Supported Endpoints
AISIX exposes proxy endpoints for the request formats application teams already use. Start here when you need to know which client API shape to call before choosing a provider, model alias, or traffic policy.
Main API Families
| API family | Routes | Use for |
|---|---|---|
| Chat completions | POST /v1/chat/completions | OpenAI-compatible chat requests, streaming chat, tool calling, routed models, and ensemble models. |
| Anthropic messages | POST /v1/messages, POST /v1/messages/count_tokens | Anthropic-style messages requests and token counting for Anthropic-backed models. |
| Responses | POST /v1/responses | OpenAI Responses API clients and agent-style response flows. |
| Text completions | POST /v1/completions | Legacy OpenAI-compatible text completion clients. |
| Embeddings | POST /v1/embeddings | Vector embeddings through supported providers. |
| Rerank | POST /v1/rerank | Document reranking through supported providers. |
| Image generation | POST /v1/images/generations | Text-to-image generation requests. |
| Speech and audio | POST /v1/audio/transcriptions, POST /v1/audio/translations, POST /v1/audio/speech | Speech-to-text, translation, and text-to-speech requests. |
| Provider passthrough | ANY /passthrough/:provider/*rest | Provider-specific calls that should use AISIX authentication and quota checks without AISIX normalizing the request body. |
Discovery and Health
| Endpoint | Use for |
|---|---|
GET /v1/models | Return the model aliases the caller API key can access. Use it when a client needs to discover gateway-facing model names. |
GET /livez | Check whether the proxy listener is alive.
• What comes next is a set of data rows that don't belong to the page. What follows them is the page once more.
theorem toNat_withLowFlags (flags : Word) (low : BitVec 28) :
    (withLowFlags flags low).toNat = flags.toNat / 2 ^ 28 * 2 ^ 28 + low.toNat := by
  have h := toNat_append_eq (flags.extractLsb' 28 4) low
  rw [BitVec.extractLsb'_toNat, Nat.shiftRight_eq_div_pow] at h
  exact h.trans (by omega)

/-- A word is its four high bits above its 28 low ones. -/
theorem withLowFlags_self {f g : Word} (h : f.toNat / 2 ^ 28 = g.toNat / 2 ^ 28) :
    withLowFlags g (f.extractLsb' 0 28) = f := by
  apply BitVec.eq_of_toNat_eq
  rw [toNat_withLowFlags, BitVec.extractLsb'_toNat, Nat.shiftRight_zero]
  omega

/-- A condition reads N, Z, C and V only, which are the word's top four bits (10_state R29). -/
theorem condPassed_congr {f g : Word} (h : f.extractLsb' 28 4 = g.extractLsb' 28 4) (c : Cond) :
    condPassed c f = condPassed c g := by
  have bit : ∀ k < 4, f.getLsbD (28 + k) = g.getLsbD (28 + k) := fun k hk => by
    simpa [BitVec.getLsbD_extractLsb', hk] using congrArg (·.getLsbD k) h
  have hn : flagN f = flagN g := bit 3 (by decide)
  have hz : flagZ f = flagZ g := bit 2 (by decide)
  have hc : flagC f = flagC g := bit 1 (by decide)
  have hv : flagV f = flagV g := bit 0 (by decide)
  simp only [condPassed, hn, hz, hc, hv]

theorem compareFlags_withLowFlags (flags a b : Word) (low : BitVec 28) :
    compareFlags (withLowFlags flags low) a b = withLowFlags (compareFlags flags a b) low := by
  unfold compareFlags setNZCV
  rw [withLowFlags_low, withLowFlags, extractLsb'_append_high (m := 4)]

/-- The state with other bits 27..0 in the flags word. -/
def State.withLow (low : BitVec 28) (s : State) : State := { s with flags := withLowFlags s.flags low }

theorem unseen_withLow (low : BitVec 28) : Unseen (State.withLow low) where
  pc _ := rfl
  readReg _ _ := rfl
  byteAt _ _ := rfl
  condPassed s c := condPassed_congr (withLowFlags_high _ _) c
  setPc _ _ := rfl
  setLr _ _ := rfl
  writeReg s i v := by unfold State.writeReg; split_ifs <;> rfl
  append _ _ := rfl
  writeByte s a b := by simp only [State.writeByte_eq]; rfl
  compare s a b := by simp only [State.withLow, compareFlags_withLowFlags]

end Sys2Proof.Machine

open Sys2Proof Sys2Proof.Machine

/-- Settles O38: a step is the step from the empty log, with the older events before its own. -/
theorem diagnosticLogIsWriteOnly : Obligations.DiagnosticLogIsWriteOnly := by
  intro s t l h
  obtain ⟨u, hu⟩ := exists_step_eq_next { s with diagLog := [] }
  have hlog : ∀ l', step { s with diagLog := l' } = .next (u.afterLog l') := fun l' => by
    have key := (unseen_afterLog l').step _ rfl hu
    rwa [State.afterLog, List.append_nil] at key
  obtain rfl : t = u.afterLog s.diagLog := step_deterministic (hlog s.diagLog) h
  exact ⟨u.diagLog, rfl, hlog l⟩

/-- Settles O39: replacing bits 27..0 commutes with every step that keeps `T`. -/
theorem modeFieldIsNotRead : Obligations.ModeFieldIsNotRead := by
  intro s t f hhigh hT h
  have hf : withLowFlags s.flags (f.extractLsb' 0 28) = f := withLowFlags_self hhigh
  have key := (unseen_withLow (f.extractLsb' 0 28)).step s (by rw [State.withLow, hf, hT]) h
  have hlow : withLowFlags t.flags (f.extractLsb' 0 28) =
      BitVec.ofNat 32 (2 ^ 28 * (t.flags.toNat / 2 ^ 28) + f.toNat % 2 ^ 28) := by
    apply BitVec.eq_of_toNat_eq
    rw [toNat_withLowFlags, BitVec.extractLsb'_toNat, Nat.shiftRight_zero, BitVec.toNat_ofNat]
    omega
  rwa [State.withLow, State.withLow, hf, hlow] at key

end

section
/-! The address map, the bytes behind it, and the images at reset and after a cartridge load (20_memory, 70_reset): O32,
O42, O43, O46, O47, O50, O52, O54 and O58. -/

open Sys2Proof Sys2Proof.Machine Sys2Proof.Spec

/-- Settles O43: each region gives its window, and the windows are disjoint and cover the address space. -/
theorem regionWindows : Obligations.RegionWindows := by
  intro a
  cases r : regionOf a
  case boot => have := region_boot r; simp only [reduceCtorEq, true_iff, false_iff]; omega
  case ewram => have := region_ewram r; simp only [reduceCtorEq, true_iff, false_iff]; omega
  case iwram => have := region_iwram r; simp only [reduceCtorEq, true_iff, false_iff]; omega
  case vram => have := region_vram r; simp only [reduceCtorEq, true_iff, false_iff]; omega
  case palette => have := region_palette r; simp only [reduceCtorEq, true_iff, false_iff]; omega
  case oam => have := region_oam r; simp only [reduceCtorEq, true_iff, false_iff]; omega
  case cart => have := region_cart r; simp only [reduceCtorEq, true_iff, false_iff]; omega
  case io => have := region_io r; simp only [reduceCtorEq, true_iff, false_iff]; omega
  case unmapped => have := region_unmapped r; simp only [reduceCtorEq, true_iff, false_iff]; omega

namespace Sys2Proof.Machine

/-! ### Windows (20_memory R63, R64) -/

section Windows

variable {a : Word}

theorem regionOf_boot (hlast : a.toNat ≤ 0x00FFFFFF) : regionOf a = .boot := by
  obtain ⟨hboot, -⟩ := regionWindows a
  exact hboot.mpr hlast

theorem regionOf_io (hfirst : 0x04000000 ≤ a.toNat) (hlast : a.toNat ≤ 0x040003FF) : regionOf a = .io := by
  obtain ⟨-, -, -, hio, -⟩ := regionWindows a
  exact hio.mpr ⟨hfirst, hlast⟩

theorem regionOf_cart (hfirst : 0x08000000 ≤ a.toNat) (hlast : a.toNat ≤ 0x09FFFFFF) : regionOf a = .cart := by
  obtain ⟨-, -, -, -, -, -, -, hcart, -⟩ := regionWindows a
  exact hcart.mpr ⟨hfirst, hlast⟩

/-- The windows of the buffers that are zero at reset. -/
theorem regionOf_ram (hfirst : 0x02000000 ≤ a.toNat)
    (h : a.toNat ≤ 0x03FFFFFF ∨ (0x05000000 ≤ a.toNat ∧ a.toNat ≤ 0x07FFFFFF)) :
    regionOf a = .ewram ∨ regionOf a = .iwram ∨ regionOf a = .palette ∨ regionOf a = .vram
      ∨ regionOf a = .oam := by
  obtain ⟨-, hewram, hiwram, -, hpalette, hvram, hoam, -⟩ := regionWindows a
  rw [hewram, hiwram, hpalette, hvram, hoam]
  omega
Use it for proxy listener health checks, not for model or provider readiness. |
Gateway Behavior
Modeled proxy routes share the same core gateway behavior: AISIX authenticates the caller API key, checks model access, resolves the requested model alias, applies configured controls, dispatches to the selected upstream provider, and records usage and telemetry when the route can be attributed to a model.
Some behavior is route-specific. For example, response caching applies to chat completions when a matching cache policy is configured, ensemble models are supported on chat completions, and token counting is limited to Anthropic-backed models. For provider and route constraints, see Provider Compatibility.
For exact request and response details, see the Proxy API Reference.